- [WORK ITEM]:
Report each line from the entries in which "isNone" can be found.
BEGIN RECORDED DATA
-- ==== Sys2Proof/Machine/Power.lean ====
section
/-! DEFINITION. Sprout: the choice of a power state, entry, wake, exit and the restore of the domains (R488 to R499). -/

namespace Sys2Proof.Machine

/-- Sprout beside its registers, set by a function. -/
def State.modPwr (s : State) (f : Pwr → Pwr) : State := { s with pwr := f s.pwr }

/-! ### Choosing a state (R491) -/

/-- The exit latency of state `n` in ns (Table 13-1). -/
def exitLatency (n : Nat) : Nat :=
  match n with | 0 => 0 | 1 => 20000 | 2 => 21000 | 3 => 20250000 | _ => 250000000

/-- Askolink has frames waiting to be sent or unacknowledged, or a busy cache entry (Table 13-3). -/
def State.linkBusy (s : State) : Bool :=
  s.ask.owes || !s.ask.rsps.isEmpty || !s.ask.notices.isEmpty || !s.ask.unacked.isEmpty || !s.bbx.uploads.isEmpty ||
    (s.ask.cache.any fun e => e.2.resp.isNone) || (s.streams.toList.any fun x => !x.ready.isEmpty)

/-- A commit waits for its transfer, a Tiller transaction is in progress, or a safe-end run (Table 13-3). -/
def State.commitBusy (s : State) : Bool :=
  ((List.range 28).any fun n => s.flag (F.INJ_COMMIT_PEND n)) || ((List.range 16).any fun v => s.flag (F.VLV_COMMIT_PEND v)) ||
    ((List.range 4).any fun q => s.flag (F.OUT_COMMIT_PEND q) || s.flag (F.LGT_COMMIT_PEND q)) ||
    ((List.range 16).any fun e => s.flag (F.LGT_ENG_COMMIT_PEND e)) || (s.links.toList.any fun l => l.acc.isSome) ||
    !s.sch.runs.isEmpty

/-- A Sift channel is ACTIVE, or ARMED with requests pending (Table 13-3). -/
def State.siftBusy (s : State) : Bool :=
  (List.range 4).any fun p => (List.range 16).any fun c =>
    let st := s.get (F.SIF_CH_STAT_STATE p c)
    st == 2 || (st == 1 && s.get (F.SIF_CH_STAT_PEND p c) != 0)

/-- A CAN channel is in RUN or LISTEN, or a LIN channel in RUN (Table 13-3). -/
def State.netBusy (s : State) : Bool :=
  ((List.range 12).any fun c => s.get (F.CAN_CH_STAT_STATE c) == 1 || s.get (F.CAN_CH_STAT_STATE c) == 3) ||
    (List.range 16).any fun l => s.get (F.LIN_CH_STAT_STATE l) == 1

/-- The condition of blocker `b` of Table 13-3. -/
def State.blocker (s : State) (b : Nat) : Bool :=
  match b with
  | 0 => s.flag F.PWR_CTRL_FORCE_RUN
  | 1 => s.get F.INJ_CTRL_EN != 0
  | 2 => s.flag F.INJ_BST_CFG_EN
  | 3 => (List.range 48).any fun i => s.flag (F.ASK_STR_CFG_EN i)
  | 4 => s.sync != 0
  | 5 => s.kernels.toList.any fun x => x.st == .run
  | 6 => s.siftBusy
  | 7 => s.linkBusy
  | 8 => s.commitBusy
  | 9 => !s.sch.slots.isEmpty
  | 10 => s.netBusy
  | 11 => (List.range 4).any fun c => s.get (F.LGT_CHAIN_STAT_STATE c) == 1 || s.get (F.LGT_CHAIN_STAT_STATE c) == 2
  | 12 => (List.range 16).any fun v => s.get (F.VLV_STAT_STATE v) == 1
  | 13 => !s.flag F.PWR_CTRL_HUSK_EN
  | 14 => ((List.range 64).any fun o => s.get (F.OUT_STAT_STATE o) == 1 || s.get (F.OUT_STAT_STATE o) == 2) ||
      s.flag F.ISO_CTRL_EN
  | _ => !s.boot.started || s.seedling || s.flag F.WNW_STAT_DEVSTOP

/-- The blockers that apply to state `n` and not to the one above it (Table 13-3). -/
def blockersOf (n : Nat) : List Nat :=
  match n with | 1 => [0, 15, 1, 2, 3, 4] | 2 => [5, 6, 7, 8] | 3 => [9, 10, 11, 12] | _ => [14, 13]

/-- PWR_BLOCK as a read gives it (R505). -/
def State.pwrBlockView (s : State) : Word :=
  BitVec.ofNat 32 ((List.range 16).foldl (fun w b => w + b2n (s.blocker b) * 2 ^ b) 0)

/-- The deepest eligible state, from state `n` down; its latency and every blocker down to it hold (R491). -/
def State.deepest (s : State) (n : Nat) : Nat → Nat
  | 0 => n - 1
  | fuel + 1 =>
    if exitLatency n ≤ 1000 * s.get F.PWR_LTR_LTR && !((blockersOf n).any s.blocker) then s.deepest (n + 1) fuel else n - 1

/-- PWR_STAT.TARGET (R491, R505). -/
def State.pwrTarget (s : State) : Nat := if s.get F.PWR_LTR_LTR = 0 then 0 else s.deepest 1 4

/-- HOLD in ns (R492). -/
def State.pwrHold (s : State) : Nat := if s.get F.PWR_CTRL_HOLD = 0 then 100000 else 1000 * s.get F.PWR_CTRL_HOLD

/-! ### Exit and wake (R495 to R498) -/

/-- An exit to RUN begins now; from DOZE the lanes relock at once (R499). -/
def State.pwrExit (s : State) : State :=
  let s := (s.modPwr fun p => { p with exiting := true, stepAt := s.tb }).set F.PWR_STAT_STATE 0
  if s.pwr.below = 2 && s.linkState = 2 then s.askRetrain else s

/-- The bit of PWR_WAKE_SRC that a source sets (R506). -/
def wakeBit : WakeSrc → Option Nat
  | .kernel => none
  | .lanes => none
  | .ask _ _ => some 9
  | .pin k _ _ => some k.val
  | .rtc => some 8
  | .can c => some (10 + c.val)
  | .lin _ => some 14
  | .inp _ => some 15
  | .latch => some 16
  | .winnow => some 17

/-- Whether a source wakes from state `st` (Table 13-4). -/
def State.wakesFrom (s : State) (st : Nat) (w : WakeSrc) : Bool :=
  let en (b : Nat) : Bool := bit (s.reg R.PWR_WAKE_EN).toNat b
  match w with
  | .kernel => st == 2
  | .lanes => st == 2
  | .ask _ _ => st == 2 || (Nat.ble 3 st && en 9)
  | .pin k _ _ => Nat.ble 2 st && en k.val
  | .rtc => Nat.ble 2 st && en 8
  | .can c => Nat.ble 3 st && en (10 + c.val)
  | .lin _ => Nat.ble 3 st && en 14
  | .inp i => st == 3 && en 15 && bit (s.get (F.PWR_INP_MASK_MASK (i.val / 32))) (i.val % 32)
  | .latch => st == 3 && en 16
  | .winnow => st == 3

/-- A wake source recorded in PWR_WAKE_SRC (R497, R506). -/
def State.wakeNoted (s : State) (w : WakeSrc) : State :=
  match wakeBit w with
  | none => s
  | some b => (s.mark ⟨R.PWR_WAKE_SRC, b, b⟩).retainNow

/-- A wake ends the state that the part is in: FROM and, below DOZE, a POWER record; from HUSK it is a start with cause
HUSK_EXIT (R495, R506, R522). -/
def State.wakeNow (s : State) : State :=
  let st := s.pwr.below
  let s := (s.set F.PWR_WAKE_SRC_FROM st).retainNow
  if st = 4 then s.resetBegin 4
  else
    let s := if st = 3 then s.record 0x07 s.steward 0x83 (s.reg R.PWR_WAKE_SRC).toNat else s
    s.pwrExit

/-- A wake source fires (R495, R497). -/
def State.pwrWake (s : State) (w : WakeSrc) : State :=
  match s.pwr.entering with
  | some (st, _) =>
    if s.wakesFrom st w then
      (((s.wakeNoted w).mark F.PWR_WAKE_SRC_LATE).retainNow.bump F.PWR_CNT_LATE 1).modPwr fun p => { p with exiting := true }
    else s
  | none =>
    if s.wakesFrom s.pwr.below w then
      let s := s.wakeNoted w
      if s.pwr.exiting then s else s.wakeNow
    else s

/-! ### Entry (R492, R493) -/

/-- The longest entry to state `n` in ns (R493). -/
def entryTime (n : Nat) : Nat := match n with | 3 => 500000 | 4 => 1000000 | _ => 10000

/-- Wake pin `k` stands at the level that wakes (R507). -/
def State.pinAsserted (s : State) (k : Fin 8) : Bool := s.pwr.pins[k] != bit (s.get F.PWR_WAKE_CFG_POL) k.val

/-- A level wake that is still asserted as an entry begins is latched, so that the entry is left at once (R497, R507). -/
def State.levelWakes (s : State) : State :=
  (List.finRange 8).foldl (fun (s : State) (k : Fin 8) =>
    if s.pinAsserted k && !bit (s.get F.PWR_WAKE_CFG_EDGE) k.val then s.pwrWake (.pin k s.pwr.pins[k] 0) else s) s

/-- What an entry does as it begins (R493, R522). -/
def State.entryBegins (s : State) (n : Nat) : State :=
  let s := (s.modPwr fun p => { p with entering := some (n, s.tb), rtcSeen := s.rtc }).levelWakes
  match n with
  | 3 =>
    let s := s.record 0x07 s.steward 3 (s.reg R.PWR_WAKE_SRC).toNat
    let s := if s.linkState = 2 then s.askEmit (2 ^ 15) [] else s
    if s.linkState = 0 then s else s.setLink 0
  | 4 =>
    let s := s.record 0x07 s.steward 4 (s.reg R.PWR_WAKE_SRC).toNat
    let s := (s.sesClose 6).flushAsk.retainNow
    s.modBbx fun b => { b with huskFlushEnd := some (s.tb + 1000000), huskPages := 0 }
  | _ => s

/-- The deepest eligible state has been eligible for HOLD, in RUN or in a shallower state: its entry begins (R492). -/
def State.powerEntry (s : State) : State :=
  let n := s.pwrTarget
  if n ≤ s.pwr.below || s.pwr.entering.isSome || s.pwr.exiting then s
  else match s.pwr.since.getD (n - 1) none with
    | none => s
    | some t => (s.reach (t + s.pwrHold)).entryBegins n

/-- The domains off in state `n`, as the orders of Table 13-5. -/
def offIn (n : Nat) : List Nat :=
  match n with | 0 => [] | 1 => [6, 7] | 2 => [5, 6, 7] | _ => [1, 2, 3, 4, 5, 6, 7]

/-- An entry completes, in a free time up to the longest; into HUSK not before its flush has ended. An exit begins at once when a wake was
latched (R493, R497, R527). -/
def State.entryComplete (s : State) : State :=
  match s.pwr.entering with
  | none => s
  | some (n, t) =>
    let (d, s) := s.drawNat (entryTime n)
    let s := s.reach (t + (if n == 4 && s.bbx.flushing then entryTime n else d + 1))
    let late := s.pwr.exiting
    let s := if n = 4 then s.huskLimit else s
    let s := if 3 ≤ n then (s.isoMissed s.isoMissedNow).ntmPark else s
    let s := s.modPwr fun p => { p with below := n, entering := none, exiting := false, off := offIn n, stepAt := s.tb,
                                        parkTb := s.tb, parkRtc := s.rtc }
    let s := s.set F.PWR_STAT_STATE n
    let s := match n with
      | 1 => s.bump F.PWR_CNT_TRIM 1
      | 2 => s.bump F.PWR_CNT_DOZE 1
      | 3 => s.bump F.PWR_CNT_PARK 1
      | _ => s.huskOff
    if late then s.wakeNow else s

/-! ### Restore (R499) -/

/-- The delay of a domain in ns (Table 13-5). -/
def restoreDelay (d : Nat) : Nat :=
  match d with | 1 => 80000 | 2 => 170000 | 3 => 50000 | 4 => 20000 | 5 => 1000 | 6 => 15000 | _ => 5000

/-- TB after PARK: its value at entry and the RTC ticks since, rounded up (R494). -/
def State.parkedTb (s : State) : Nat := s.pwr.parkTb + ceilDiv ((s.rtc + 2 ^ 48 - s.pwr.parkRtc) % 2 ^ 48 * rtcTick) 64

/-- CAN and LIN wakes, changes of switch inputs and ends of exchanges that arrived while the fabric was off take effect; events that waited
leave their source now (R498). -/
def State.fabricBack (s : State) : State :=
  let s := (List.finRange 12).foldl (fun (s : State) (c : Fin 12) =>
    match (s.canCh c).woken with
    | some src => if s.canState c.val = 2 then s.canWake c src else s
    | none => s) s
  let s := (List.finRange 16).foldl (fun (s : State) (l : Fin 16) => if (s.linCh l).woken then s.linWake l else s) s
  ({ s with router := s.router.map fun (f : Flight) => { f with at_ := s.tb } }.inpBack.latchBack).ntmBack

/-- What the return of a domain does in its blocks (R498, R499). -/
def State.domainBack (s : State) (d : Nat) : State :=
  match d with
  | 2 => { s with tb := s.parkedTb }.askTrain
  | 3 => s.fabricBack
  | 4 => { s with isoLogic := { s.isoLogic with nextAt := s.tb, lastUp := s.tb, missed := 0 } }
  | 6 => s.engineBack
  | 7 =>
    let s := (List.finRange 44).foldl (fun (s : State) (n : Fin 44) =>
      if s.flag (F.CHF_CH_CFG_EN n.val) then s.chfReset n else s) s
    s.modPwr fun p => { p with below := 0, exiting := false,
                               since := p.since.map fun (x : Option Nat) => if x.isSome then some s.tb else none }
  | _ => s

/-- During an exit, the next domain is restored after its delay (R499). -/
def State.domainRestore (s : State) : State :=
  if !s.pwr.exiting || s.pwr.entering.isSome then s
  else match s.pwr.off with
    | [] => s
    | d :: r =>
      let s := s.reach (s.pwr.stepAt + restoreDelay d)
      let s := (s.modPwr fun p => { p with off := r }).domainBack d
      s.modPwr fun p => { p with stepAt := s.tb }

/-! ### Following the conditions (R492) -/

/-- Since when each state below RUN has been eligible, brought up to date for the deepest eligible state `n`. -/
def Pwr.track (p : Pwr) (now n : Nat) : Pwr :=
  { p with since := [1, 2, 3, 4].map fun k =>
      if Nat.ble k n then (match p.since.getD (k - 1) none with | some t => some t | none => some now) else none }

/-- The RTC count has reached the alarm since it was last watched: a wake; an alarm of 0 never fires (R495, R509). Watched below RUN and
during an entry, where alone it wakes. -/
def State.alarmWatch (s : State) : State :=
  if (s.pwr.below = 0 && s.pwr.entering.isNone) || s.pwr.alarm = 0 then s
  else
    let far (x : Nat) : Nat := (x + 2 ^ 48 - s.pwr.rtcSeen) % 2 ^ 48
    let t := s.modPwr fun p => { p with rtcSeen := s.rtc }
    if 1 ≤ far s.pwr.alarm && far s.pwr.alarm ≤ far s.rtc then t.pwrWake .rtc else t

/-- Sprout follows the conditions: eligibility is timed, a state that is no longer eligible is left, and a notice queued
in DOZE wakes (R492, R495). In RUN with LTR = 0 and nothing eligible, nothing is to be done. -/
def State.pwrFollow (s : State) : State :=
  if s.pwr.below = 0 && s.pwr.entering.isNone && s.get F.PWR_LTR_LTR == 0 && s.pwr.since == [none, none, none, none] then s
  else
    let s := s.alarmWatch
    let n := s.pwrTarget
    let s := s.modPwr fun p => p.track s.tb n
    if s.pwr.below = 4 || s.pwr.exiting then s
    else if s.wakeState = 2 && !s.ask.notices.isEmpty then s.pwrWake .lanes
    else if s.pwr.below = 0 || s.pwr.entering.isSome then s
    else if n < s.pwr.below then s.pwrExit
    else s

end Sys2Proof.Machine
end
END RECORDED DATA
- [EXERCISE RESULT]:
    (s.ask.cache.any fun e => e.2.resp.isNone) || (s.streams.toList.any fun x => !x.ready.isEmpty)
  if (s.pwr.below = 0 && s.pwr.entering.isNone) || s.pwr.alarm = 0 then s
  if s.pwr.below = 0 && s.pwr.entering.isNone && s.get F.PWR_LTR_LTR == 0 && s.pwr.since == [none, none, none, none] then s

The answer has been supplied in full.